§ Problem statement: Return, word for word, the lines of the listing below from the one with "def sixteenBit (f" through the one with "f.fusedEn && f.zShape", and no other lines.

§ Records for the exercise:
==========

/-- Sixteen-bit mode: a vector takes two cycles (R51, R52). -/
def sixteenBit (f : MatmulFields) : Bool := fmtBits f.fmtA == 16 || fmtBits f.fmtB == 16
/-- A full-tensor z shares its port with the partial sums on the last pass of a tile of two or more passes (R64). -/
def zHalves (f : MatmulFields) (r : ArrayRun) : Bool :=
  f.fusedEn && f.zShape == 0#2 && !sixteenBit f && decide (1 < passes f) && decide (r.kp + 1 = passes f)
/-- Cycles in which a pass issues a real vector; each vector of sixteen-bit mode counts its two cycles (DESIGN CHOICE, log 108). -/
def passBusy (f : MatmulFields) (r : ArrayRun) : Nat := (tileRows f r.mt).length * (if sixteenBit f then 2 else 1)
/-- Cycles of a pass (R55, R64). -/
def passCycles (f : MatmulFields) (r : ArrayRun) : Nat := passBusy f r * (if zHalves f r then 2 else 1)

/-- The registers swap at a pass's start: the shadow load becomes active; a taken load's sideband comes from the MATMUL's scale array (R16, R54, log 96). -/
def State.swapSet (s : State) (x : BlockState) (f : MatmulFields) (ssB : Nat) (r : ArrayRun) (take : Option ShadowLoad) : WeightSet :=
  match r.takes take with
  | some _ => { x.shadow with scales := tileScales s.mem f ssB 0 0 }
  | none => x.shadow

/-- What a pass does to the block and to memory, and the checks that failed in it. -/
def State.passEffect (s : State) (b : BlockId) (f : MatmulFields) (fault : ArrayFault) (ra rc rz ssA ssB strideA strideC : Nat)
    (take : Option ShadowLoad) (r : ArrayRun) : State × Failed :=
  let x := s.block b
  let w := s.swapSet x f ssB r take
  let zr := if r.kp = 0 then zLoad s.mem f rz strideC r else r.zregs
  let p := mmPass s.mem b x (w.struck fault) f fault ra ssA strideA r
  let busy := passBusy f r
  let x1 := BlockState.dummies { x with
    arrayBusy := satAdd x.arrayBusy busy, active := w, shadow := WeightSet.empty
    run := some (({ r with zregs := zr } : ArrayRun).advance f (passCycles f r)) } (passCycles f r - busy)
  if r.kp + 1 < passes f then
    (({ s with mem := putSums s.mem b x f r p.cells } : State).setBlock b (x1.flagGroup p.sat p.inv false 0 0), p.failed)
  else
    let acc (m n : Nat) : BitVec 32 := tGet 0 p.cells (m % 128 * 128 + n % 128)
    let o := (mmBlocks f (tileRows f r.mt) (tileCols f r.nt)).foldl (mmOutBlock f fault rc rz strideC zr s.mem acc) ⟨⟨s.mem, x1, p.sat, p.inv, 0⟩, false⟩
    let keep := s.isChecker b && !inOwn b rc 1
    let signed := (cRanges f f.fmtC rc strideC).flatMap fun q => sigWrite b q.base (memRead o.out.mem q.base q.len)
    ((if keep then s else s.wrote o.out.mem (cRanges f f.fmtC rc strideC)).setBlock b
        ((o.out.x.flagGroup o.out.sat o.out.inv f.amaxEn f.amaxIdx o.out.amax).mapGroup fun g => g.sign sigArray signed),
     { p.failed with range := p.failed.range || o.bad })

/-- The check that a pass fails under the group's mode: residues and the exponent agreement in the residue modes, all of Table 3.5 in range-check mode (R66 to R68, Table 15.7). -/
def Failed.check (mode : BitVec 2) (q : Failed) : CellCheck :=
  if checkRuns mode .residue && q.residue then .residue
  else if q.exponent then .exponent
  else if checkRuns mode .range && q.range then .range
  else .pass
/-- A check that strikes the data on their way: what the block finds without the array (R19). -/
def faultPath : ArrayFault → CellCheck
  | .ecc1 => .ecc1
  | .ecc2 => .ecc2
  | .parity => .parity
  | _ => .pass

/-- A pass of the array: what was issued lands, and a failed check kills the group (R17, R19, R75). -/
def State.arrayPass (s : State) (b : BlockId) (f : MatmulFields) (fault : ArrayFault) (ra rc rz ssA ssB strideA strideC : Nat)
    (take : Option ShadowLoad) (r : ArrayRun) : State :=
  if killCorrects (.check (faultPath fault)) then
    let s1 := if fault = .ecc1 then s.countGrey b else s
    let e := s1.passEffect b f fault ra rc rz ssA ssB strideA strideC take r
    match e.2.check (s.block b).mode with
    | .pass => e.1
    | c => e.1.killPair b (.check c)
  else s.killPair b (.check (faultPath fault))

/-- ARRAY_PASS (R55): the pass runs once the shadow registers hold its weights, and swaps them in (R16). -/
def execArrayPass (b : BlockId) (fault : ArrayFault) (s : State) : Res :=
  let x := s.block b
  match x.arrayQ, x.run with
  | c@(.matmul f ra _ rc rz ssA ssB sA sC _ take) :: _, some r =>
    when_ (x.inGroup && !x.fenced && !x.inReset && !r.over f && r.ready take && !s.cmdWaits b c) s <|
      match s.cmdAbandoned b c with
      | some num => s.killPair b (.relayAbandoned num)
      | none => s.arrayPass b f fault ra rc rz ssA ssB sA sC take r
  | _, _ => .next s

/-! ## The current keeper (R69 to R71, Table 3.6) -/

/-- KEEPER_FILL_EXPIRY (R70): the array has been idle for the whole fill. -/
def execKeeperFillExpiry (b : BlockId) (s : State) : Res :=
  let x := s.block b
  when_ (x.keeperEn && x.arrayQ.isEmpty && !x.inReset && (x.keeperState == .fill || x.keeperState == .busy)) s <|
    s.setBlock b { x.dummies keeperFillCycles with keeperState := .rampDown }

/-- KEEPER_RAMP_STEP (R70, R71): the duty falls to a gated array, or the issue limit rises to full rate. A step of the ramp-up issues real vectors where the array has work and dummy vectors otherwise; a ramp-up that ends without work goes into the fill (DESIGN CHOICE, log 109). -/
def execKeeperRampStep (b : BlockId) (s : State) : Res :=
  let x := s.block b
  let cycles := keeperStepCycles * x.keeperDuty / 16
  let idle := x.arrayQ.isEmpty
  match x.keeperState with
  | .rampDown =>
    when_ (x.keeperEn && !x.inReset) s <|
      let d := x.keeperDuty - 1
      s.setBlock b { x.dummies cycles with keeperDuty := d, keeperState := if d = 0 then .gated else .rampDown }
  | .rampUp =>
    when_ (x.keeperEn && !x.inReset) s <|
      let d := x.keeperDuty + 1
      let y := if idle then x.dummies cycles else { x with rampHold := satAdd x.rampHold (keeperStepCycles - cycles) }
      s.setBlock b { y with keeperDuty := d, keeperState := if 16 ≤ d then (if idle then .fill else .busy) else .rampUp }
  | _ => .next s

end Sys2Proof.Machine
end

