/-- Lines read by CO_RD enter the line cache of 512 lines, the oldest going first (R307). -/
def State.cacheLines (s : State) (ls : List (BitVec 47)) : State :=
  let c := s.scl.lineCache.filter (fun l => !ls.contains l) ++ ls
  { s with scl := { s.scl with lineCache := c.drop (c.length - 512) } }

/-- A record's length is not one the ring can hold (R327). -/
def tooLong (r : RingRegs) (n : Nat) : Bool := decide (n = 0) || decide (ringUnits r ≤ n)
/-- The head moved past a record. -/
def RingRegs.take (r : RingRegs) (n : Nat) : RingRegs := { r with head := r.head + BitVec.ofNat 32 n }

/-- The record at a ring's head as it was read: TOO_LONG parks the ring; an invalid record is counted; a PAD is skipped; a valid command becomes current, unless it must wait for other background commands (R308, R326, R327, R332). -/
def State.readRecord (s : State) (p : PartId) (h : CmdHeader) (again : State → State) : State :=
  let x := s.part p
  let n := h.units.toNat
  let s0 : State := { s with fl := { s.fl with lastTurn := p } }
  if h.seqOk && tooLong x.cmdRing n then
    (s0.setPart p { x with park := 0b10, rereads := 0 }).cmdDone ⟨p, h, x.cmdRing.head⟩ cdTooLong 0 0 []
  else
    let s1 := s0.cacheLines ((List.range (min n 512)).map fun i => ringLine x.cmdRing (x.cmdRing.head.toNat + i))
    if !(h.seqOk && h.crcOk) then again { s1 with scl := { s1.scl with ringReread := inc s1.scl.ringReread } }
    else if h.opcode = 0#16 then s1.setPart p { x with cmdRing := x.cmdRing.take n, rereads := 0 }
    else if s.bgFull p h.opcode then s1.setPart p { x with rereads := 0 }
    else
      let s2 := s1.setPart p { x with cmdRing := x.cmdRing.take n, rereads := 0 }
      { s2 with fl := { s2.fl with current := some ⟨p, h, x.cmdRing.head⟩ } }

/-- COMMAND_RECORD_READ (R332): one record of the ring whose turn it is, when the command before it has started. -/
def execCommandRecordRead (p : PartId) (h : CmdHeader) (s : State) : Res :=
  when_ (s.readsRings && s.fl.current.isNone && s.turn == some p) s <|
    s.readRecord p h fun t => t.setPart p { t.part p with rereads := 1 }

/-- The stream of the control complex (R302) as an event's unit (Table 15.3). -/
def unitControlStream : BitVec 24 := 269#10 ++ 0#14
/-- The ring parked stale after its 64th re-read (R308). -/
def State.parkStale (s : State) (p : PartId) : State :=
  let x := s.part p
  let s1 := (s.setPart p { x with park := 0b01, rereads := 0 }).raise p evStale 5 unitControlStream (det 200 x.cmdRing.head.toNat)
  { s1 with scl := { s1.scl with ringStale := inc s1.scl.ringStale } }

/-- RING_REREAD (R308): the record at the head is read once more. -/
def execRingReread (p : PartId) (h : CmdHeader) (s : State) : Res :=
  let x := s.part p
  when_ (s.readsRings && s.fl.current.isNone && s.ringReady p && decide (0 < x.rereads)) s <|
    s.readRecord p h fun t => if 64 ≤ x.rereads then t.parkStale p else t.setPart p { t.part p with rereads := x.rereads + 1 }
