/-! ## The D commands of Table 13.13 -/

/-- PART_CREATE (R353). -/
def execPartCreate (x : PartCreateP) (s : State) : Res := s.stageCmd 0x0101 (fun _ => .package) (.partCreate x)
/-- PART_DESTROY (R353). -/
def execPartDestroy (index : BitVec 8) (s : State) : Res := s.stageCmd 0x0102 (fun _ => .package) (.partDestroy index)
/-- PART_QUADS (R353). -/
def execPartQuads (index : BitVec 8) (mask : BitVec 64) (s : State) : Res := s.stageCmd 0x0103 (fun _ => .package) (.partQuads index mask)
/-- PART_MEM (R353). -/
def execPartMem (x : PartMemP) (s : State) : Res := s.stageCmd 0x0104 (fun _ => .package) (.partMem x)
/-- PART_CHECK_MODE (R380). -/
def execPartCheckMode (mode : BitVec 2) (s : State) : Res := s.stageCmd 0x0105 (fun _ => .own) (.partCheckMode mode)
/-- REPORT_SET (R360). -/
def execReportSet (x : ReportP) (s : State) : Res := s.stageCmd 0x010E (fun _ => .own) (.reportSet x)
/-- STAGE_SET (R167). -/
def execStageSet (x : StageP) (s : State) : Res := s.stageCmd 0x0201 (fun _ => .names x.partition) (.stageSet x)
/-- STAGE_CLEAR (R167). -/
def execStageClear (index : BitVec 8) (s : State) : Res := s.stageCmd 0x0202 (fun t => t.stageScope index) (.stageClear index)
/-- QUEUE_CONFIG (R140). -/
def execQueueConfig (x : QueueConfigP) (s : State) : Res := s.stageCmd 0x0230 (fun _ => .names x.partition) (.queueConfig x)
/-- COLL_GROUP_SET (R196). -/
def execCollGroupSet (index : BitVec 8) (list : Addr) (count : BitVec 13) (s : State) : Res :=
  s.stageCmd 0x0240 (fun _ => .own) (.collGroupSet index list count)
/-- COLL_PLAN_SET (R196). -/
def execCollPlanSet (index : BitVec 16) (x : PlanEntry) (s : State) : Res := s.stageCmd 0x0241 (fun _ => .names x.partition) (.collPlanSet index x)
/-- COLL_PLAN_CLEAR (R196). -/
def execCollPlanClear (index : BitVec 16) (s : State) : Res := s.stageCmd 0x0242 (fun t => t.planScope index) (.collPlanClear index)
/-- COLL_JOB_SET (R196). -/
def execCollJobSet (job : BitVec 16) (group : BitVec 8) (norm : Addr) (timeoutMs : BitVec 32) (s : State) : Res :=
  s.stageCmd 0x0243 (fun _ => .own) (.collJobSet job group norm timeoutMs)
/-- UPD_TASK_SET (R221). -/
def execUpdTaskSet (region : RegionId) (index : BitVec 8) (x : Sys2Proof.TaskEntry) (s : State) : Res :=
  s.stageCmd 0x0250 (fun _ => .names x.partition) (.updTaskSet region index x)
/-- UPD_TASK_CLEAR (R221). -/
def execUpdTaskClear (region : RegionId) (index : BitVec 8) (s : State) : Res :=
  s.stageCmd 0x0251 (fun t => t.taskScope region index.toNat) (.updTaskClear region index)
/-- UPD_PARAM_SET (R221). -/
def execUpdParamSet (region : RegionId) (index : BitVec 5) (words : BitVec 512) (s : State) : Res :=
  s.stageCmd 0x0252 (fun _ => .own) (.updParamSet region index words)
/-- UPD_SCHED_SET (R207). -/
def execUpdSchedSet (region : RegionId) (first : BitVec 8) (segs : List SchedSeg) (s : State) : Res :=
  s.stageCmd 0x0253 (fun _ => .own) (.updSchedSet region first segs)
/-- MEM_CLASS_SET (R234). -/
def execMemClassSet (partition : PartId) (first count : BitVec 16) (classA : Bool) (s : State) : Res :=
  s.stageCmd 0x0301 (fun _ => .names partition) (.memClassSet partition first count classA)
/-- LINK_CONFIG (R269). -/
def execLinkConfig (x : LinkConfigP) (s : State) : Res := s.stageCmd 0x0401 (fun _ => .package) (.linkConfig x)
/-- LINK_ROUTE_SET (R264). -/
def execLinkRouteSet (first : BitVec 16) (count : BitVec 32) (addr : Addr) (s : State) : Res :=
  s.stageCmd 0x0402 (fun _ => .package) (.linkRouteSet first count addr)
/-- LINK_ID_SET (R271). -/
def execLinkIdSet (device : BitVec 16) (hopLimit : BitVec 8) (s : State) : Res := s.stageCmd 0x0403 (fun _ => .package) (.linkIdSet device hopLimit)
/-- SCL_CONFIG (R318). -/
def execSclConfig (x : SclConfigP) (s : State) : Res := s.stageCmd 0x0410 (fun _ => .package) (.sclConfig x)
/-- EVENT_MASK_SET (R374). -/
def execEventMaskSet (codes : List (BitVec 16)) (s : State) : Res := s.stageCmd 0x0602 (fun _ => .own) (.eventMaskSet codes)
/-- POWER_LIMIT_SET (R419). -/
def execPowerLimitSet (x : PowerLimitP) (s : State) : Res := s.stageCmd 0x0604 (fun _ => .package) (.powerLimitSet x)
/-- GUEST_FW_SET (R288). -/
def execGuestFwSet (x : GuestFwP) (s : State) : Res := s.stageCmd 0x0710 (fun _ => .package) (.guestFwSet x)
/-- EXPORT_SET (R213). -/
def execExportSet (x : ExportP) (s : State) : Res := s.stageCmd 0x0801 (fun _ => .names x.partition) (.exportSet x)
/-- BATCH_SET (R366). -/
def execBatchSet (x : BatchP) (s : State) : Res := s.stageCmd 0x0905 (fun _ => .own) (.batchSet x)

/-! ## CHECK and the draft's own commands (R336, R338) -/

/-- CHECK (R338). -/
def execCheck (s : State) : Res :=
  s.cmd 0x0501 .own fun s r =>
    match s.conflicts (s.part r.part).draft with
    | [] => s.ok r
    | cs => s.cmdDone r cdRejected rsDraftCheck 0 (byteWords (cs.flatMap conflictBytes))
/-- DRAFT_DISCARD. -/
def execDraftDiscard (s : State) : Res :=
  s.cmd 0x0503 .own fun s r => (s.setPart r.part { s.part r.part with draft := [] }).ok r
/-- DRAFT_QUERY: opcode, tag and draft index of each command. -/
def execDraftQuery (s : State) : Res :=
  s.cmd 0x0504 .own fun s r =>
    s.okData r ((enum (s.part r.part).draft).map fun e => BitVec.ofNat 16 e.1 ++ e.2.tag ++ e.2.opcode)

end Sys2Proof.Machine
end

==========

§ Response:
def sixteenBit (f : MatmulFields) : Bool := fmtBits f.fmtA == 16 || fmtBits f.fmtB == 16
/-- A full-tensor z shares its port with the partial sums on the last pass of a tile of two or more passes (R64). -/
def zHalves (f : MatmulFields) (r : ArrayRun) : Bool :=
  f.fusedEn && f.zShape == 0#2 && !sixteenBit f && decide (1 < passes f) && decide (r.kp + 1 = passes f)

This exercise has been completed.